-- ==== Sys2Proof/Machine/Agent.lean ====
section
/-! DEFINITION. The memory agent: words, tasks, completion reports, the initial writes, and the starts of event and fetch tasks (spec/09 R165, R168; spec/10 R170, R173, R174). -/

namespace Sys2Proof.Machine

/-! ### One agent word (R165) -/

/-- The bytes of a word, lane 0 first. -/
def wordBytes (w : Word) : List Byte := [lane w 0, lane w 1, lane w 2, lane w 3]

def setTasks (ts : List Task) (s : State) : State := s.setAgent { s.agent with tasks := ts }

/-- What a word does to memory, with the values of this moment (R165). -/
def wordToMemory (w : AgentWord) (s : State) : State :=
  match w with
  | .read _ => s
  | .write off v => agentWrite off v s
  | .producer v => agentWrite 0x0048 (w32 v) s
  | .generated => agentWrite 0x0050 s.evw.generated s
  | .lost => agentWrite 0x0054 s.evw.lost s
  | .result => agentWrite 0x005C (resultWord s.settings.result) s

/-- The event is deposited: the producer index advances, the event leaves the queue, EVENT is set (R174). -/
def deposit (v : Nat) (s : State) : State :=
  match s.evw.queue with
  | _ :: es =>
    raiseFactor .event (s.setEvw { s.evw with
      producer := v, queue := es, deposited := s.evw.deposited + 1 })
  | [] => s

/-- What the end of a word does in the part: bytes read, marks written cleared, a deposit (R165, R173, R174). -/
def wordToPart (w : AgentWord) (s : State) : State :=
  match w with
  | .read off =>
    match s.agent.tasks with
    | t :: ts =>
      setTasks ({ t with bytes := t.bytes ++ wordBytes (Memory.readWord s.mem (baseOf s + off)) } :: ts) s
    | [] => s
  | .lost => s.setEvw { s.evw with countersStale := false }
  | .result => s.setEvw { s.evw with resultStale := false }
  | .producer v => deposit v s
  | .write _ _ | .generated => s

/-- The words left once a result word that is not stale is passed over (R165). -/
def wordsAfter (ws : List AgentWord) (s : State) : List AgentWord :=
  if ws = [.result] ∧ s.evw.resultStale = false then [] else ws

/-- The first task takes the words left. -/
def setWords (ws : List AgentWord) (s : State) : State :=
  match s.agent.tasks with
  | t :: ts => setTasks ({ t with words := some ws } :: ts) s
  | [] => s

/-! ### Completion reports (R165) -/

/-- The FETCH has read the request, which is taken at once or kept (R170, step 3). -/
def fetchDone (bs : List Byte) (s : State) : State :=
  takeWork (s.setReader { s.reader with kept := some bs })

/-- The trip-log write is complete (R32); a record that has meanwhile taken its place is written in turn. -/
def tripLogDone (n : Nat) (s : State) : State :=
  match s.trip.logWrite with
  | some t =>
    if t.number = n then s.setTrip { s.trip with logIndex := n, logWrite := none }
    else requestTask .tripLog (s.setTrip { s.trip with logIndex := n })
  | none => s

/-- The black-box write is complete (R152). -/
def boxWriteDone (s : State) : State :=
  match s.emerg.boxMark with
  | .rewrite => requestTask .blackBox (s.setEmerg { s.emerg with boxMark := .pending })
  | .pending | .clear => s.setEmerg { s.emerg with boxMark := .clear }

/-- The requester's completion report. -/
def taskReport (t : Task) (s : State) : State :=
  match t.kind with
  | .fetch _ => fetchDone t.bytes s
  | .index | .event _ => s
  | .tripLog => tripLogDone t.number s
  | .blackBox => boxWriteDone s

/-- The pass count becomes 0 when the list becomes empty (R166). -/
def clearPass (s : State) : State :=
  if s.agent.tasks.isEmpty then s.setPath { s.path with passCount := 0 } else s

/-- The first task leaves the list, its requester is told, and the next begins (R165). -/
def completeTask (s : State) : State :=
  match s.agent.tasks with
  | t :: ts => beginTask (taskReport t (clearPass (setTasks ts s)))
  | [] => s

/-- The first task has no word left. -/
def taskFinished (s : State) : Bool :=
  match s.agent.tasks with
  | t :: _ => t.words == some []
  | [] => false

/-- A deposit frees a place: waiting reports first, then waiting work (R172, R60, R170). -/
def afterWord (w : AgentWord) (s : State) : State :=
  match w with
  | .producer _ => takeWork (placeHeld s)
  | _ => s

/-- A word of the first task ends (R165). -/
def taskWordEnd (w : AgentWord) (ws : List AgentWord) (s : State) : State :=
  let t := wordToPart w (wordToMemory w s)
  let u := afterWord w (setWords (wordsAfter ws t) t)
  if taskFinished u then completeTask u else u

/-! ### The initial writes (R168) -/

/-- The 70 initial writes with the values of the release (R168). -/
def initialWords (s : State) : List (Nat × Word) :=
  [ (0x0044, 0), (0x0048, 0), (0x0050, 0), (0x0054, 0), (0x005C, resultWord s.settings.result),
    (0x0058, w32 s.trip.logIndex) ] ++
  (wordsOf (boxBytes s.emerg.box)).zipIdx.map (fun p => (0x4000 + 4 * p.2, p.1))

/-- The write mark when the initial writes are done (R152, R168). -/
def initialBoxMark (s : State) : State :=
  match s.emerg.boxMark with
  | .rewrite => requestTask .blackBox (s.setEmerg { s.emerg with boxMark := .pending })
  | .pending | .clear => s.setEmerg { s.emerg with boxMark := .clear }

/-- The initial writes are done: a held access is treated, listed tasks begin, waiting requesters request (R168), the trip-log write before the black box, which is the model's order (log entry 22). -/
def initialDone (s : State) : State :=
  let t := beginTask (s.setAgent { s.agent with initial := .done })
  let u := if t.trip.logWrite.isSome then requestTask .tripLog t else t
  resumeAccess (initialBoxMark u)

/-- An initial write ends. -/
def initialWordEnd (off : Nat) (v : Word) (left : List (Nat × Word)) (s : State) : State :=
  let t := (agentWrite off v s).setAgent { s.agent with initial := .writing left }
  if left.isEmpty then initialDone t else t

/-! ### The agent's word ends (R165) -/

/-- The word that is on the port, or would be next, ends. -/
def agentStep (s : State) : State :=
  match s.agent.initial with
  | .writing ((off, v) :: left) => initialWordEnd off v left s
  | .done =>
    match s.agent.tasks with
    | t :: _ =>
      match t.words with
      | some (w :: ws) => taskWordEnd w ws s
      | some [] => completeTask s
      | none => beginTask s
    | [] => s
  | _ => s

/-- AGENT_WORD_END: memory returns ready for an agent word (R165, R166). -/
def execAgentWordEnd (s : State) : Out :=
  .next (
    let t := arbitrate s
    if t.path.port = .agent ∧ agentReady t = true then arbitrate (agentStep (freePort t)) else s)

/-! ### Runs of agent words with the processor quiet (log entry 20) -/

/-- No processor access waits for the port or is on it. -/
def portQuiet (s : State) : Bool :=
  s.path.port != .processor &&
    match s.path.inHand with
    | some h => h.stage == .held
    | none => true

/-- The words left in the first task. -/
def headWords (s : State) : List AgentWord :=
  match s.agent.tasks with
  | t :: _ => t.words.getD []
  | [] => []

/-- Whether the end of the next word completes the first task. -/
def lastWord (s : State) : Bool :=
  match headWords s with
  | [] => true
  | [_] => true
  | [_, .result] => !s.evw.resultStale
  | _ => false

/-- The words of the first task end, up to its completion; at most n of them. -/
def runTask : Nat → State → State
  | 0, s => s
  | n + 1, s => if lastWord s then agentStep s else runTask n (agentStep s)

/-- The next word is the event producer index word. -/
def nextIsProducer (s : State) : Bool :=
  match headWords s with
  | .producer _ :: _ => true
  | _ => false

/-- The words of the first task end, up to the event producer index word; at most n of them. -/
def runToDeposit : Nat → State → State
  | 0, s => s
  | n + 1, s => if nextIsProducer s then agentStep s else runToDeposit n (agentStep s)

/-- The kind of the first task once the agent works on it. -/
def headKind (s : State) : Option TaskKind :=
  if s.phase = .running ∧ s.agent.initial = .done then (s.agent.tasks.head?).map (·.kind) else none

/-- Whether the first task is of a kind and the port is the agent's to use. -/
def headIs (k : TaskKind) (s : State) : Bool := portQuiet s && headKind s == some k

/-- The agent has the port for the words that follow, and leaves it free after them (R166). -/
def withPort (f : State → State) (s : State) : State := freePort (f (grantAgent s))

/-- A longest task has 64 words. -/
def wordFuel : Nat := 70

/-- REQUEST_FETCH_COMPLETE (R170). -/
def execRequestFetchComplete (s : State) : Out :=
  .next (match headKind s with
    | some (.fetch _) => if portQuiet s then withPort (runTask wordFuel) s else s
    | _ => s)

/-- REQUEST_INDEX_COMPLETE (R170). -/
def execRequestIndexComplete (s : State) : Out :=
  .next (if headIs .index s then withPort (runTask wordFuel) s else s)

/-- EVENT_DEPOSITED (R174). -/
def execEventDeposited (s : State) : Out :=
  .next (if headIs (.event true) s && (headWords s).any (fun w => match w with
      | .producer _ => true
      | _ => false)
    then withPort (runToDeposit wordFuel) s else s)

/-- EVENT_TASK_COMPLETE (R173): the words after the deposit end. -/
def execEventTaskComplete (s : State) : Out :=
  .next (match headKind s with
    | some (.event _) => if portQuiet s then withPort (runTask wordFuel) s else s
    | _ => s)

/-- TRIP_LOG_WRITE_COMPLETE (R32). -/
def execTripLogWriteComplete (s : State) : Out :=
  .next (if headIs .tripLog s then withPort (runTask wordFuel) s else s)

/-- BLACK_BOX_WRITE_COMPLETE (R152). -/
def execBlackBoxWriteComplete (s : State) : Out :=
  .next (if headIs .blackBox s then withPort (runTask wordFuel) s else s)

/-- The initial writes left are made. -/
def writeAll : List (Nat × Word) → State → State
  | [], s => s
  | p :: ps, s => writeAll ps (agentWrite p.1 p.2 s)

/-- INITIAL_WRITES_DONE (R168). -/
def execInitialWritesDone (s : State) : Out :=
  .next (match s.agent.initial with
    | .writing left =>
      if portQuiet s then arbitrate (withPort (fun t => initialDone (writeAll left t)) s) else s
    | _ => s)

/-! ### The starts of tasks (R170, R173, R174) -/

/-- Whether the request reader can request a FETCH (R170, steps 1 and 2). -/
def canFetch (s : State) : Bool :=
  s.phase = .running && s.agent.initial = .done && s.reader.consumer != s.reader.producer &&
    s.reader.kept.isNone && !taskListed .index s && twoFree s

/-- REQUEST_FETCH_START (R170). -/
def execRequestFetchStart (s : State) : Out :=
  .next (if canFetch s then requestTask (.fetch s.reader.consumer) s else s)

/-- Whether an event task with an event is due (R174). -/
def depositDue (s : State) : Bool :=
  !s.evw.queue.isEmpty && decide ((s.evw.producer + 64 - s.evw.consumer) % 64 < Config.eventRingMax)

/-- Whether an event task without an event is due (R173). -/
def staleDue (s : State) : Bool := s.evw.countersStale || s.evw.resultStale

/-- The event task requested when one is due: with an event if one can be deposited, stale mark or not, which is the model's choice (R173, R174; log entry 22). -/
def startEventTask (s : State) : State :=
  if s.phase = .running ∧ taskListed (.event true) s = false then
    if depositDue s then requestTask (.event true) s
    else if staleDue s then requestTask (.event false) s
    else s
  else s

/-- EVENT_TASK_START (R173, R174). -/
def execEventTaskStart (s : State) : Out := .next (startEventTask s)

/-- HELD_REPORT_PLACED (R172): one free place goes to the report produced earliest. -/
def execHeldReportPlaced (s : State) : Out := .next (placeOne s)

end Sys2Proof.Machine
end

What you will do: Go through the material and copy each line that contains "setWords".

Result for this task:
def setWords (ws : List AgentWord) (s : State) : State :=
  let u := afterWord w (setWords (wordsAfter ws t) t)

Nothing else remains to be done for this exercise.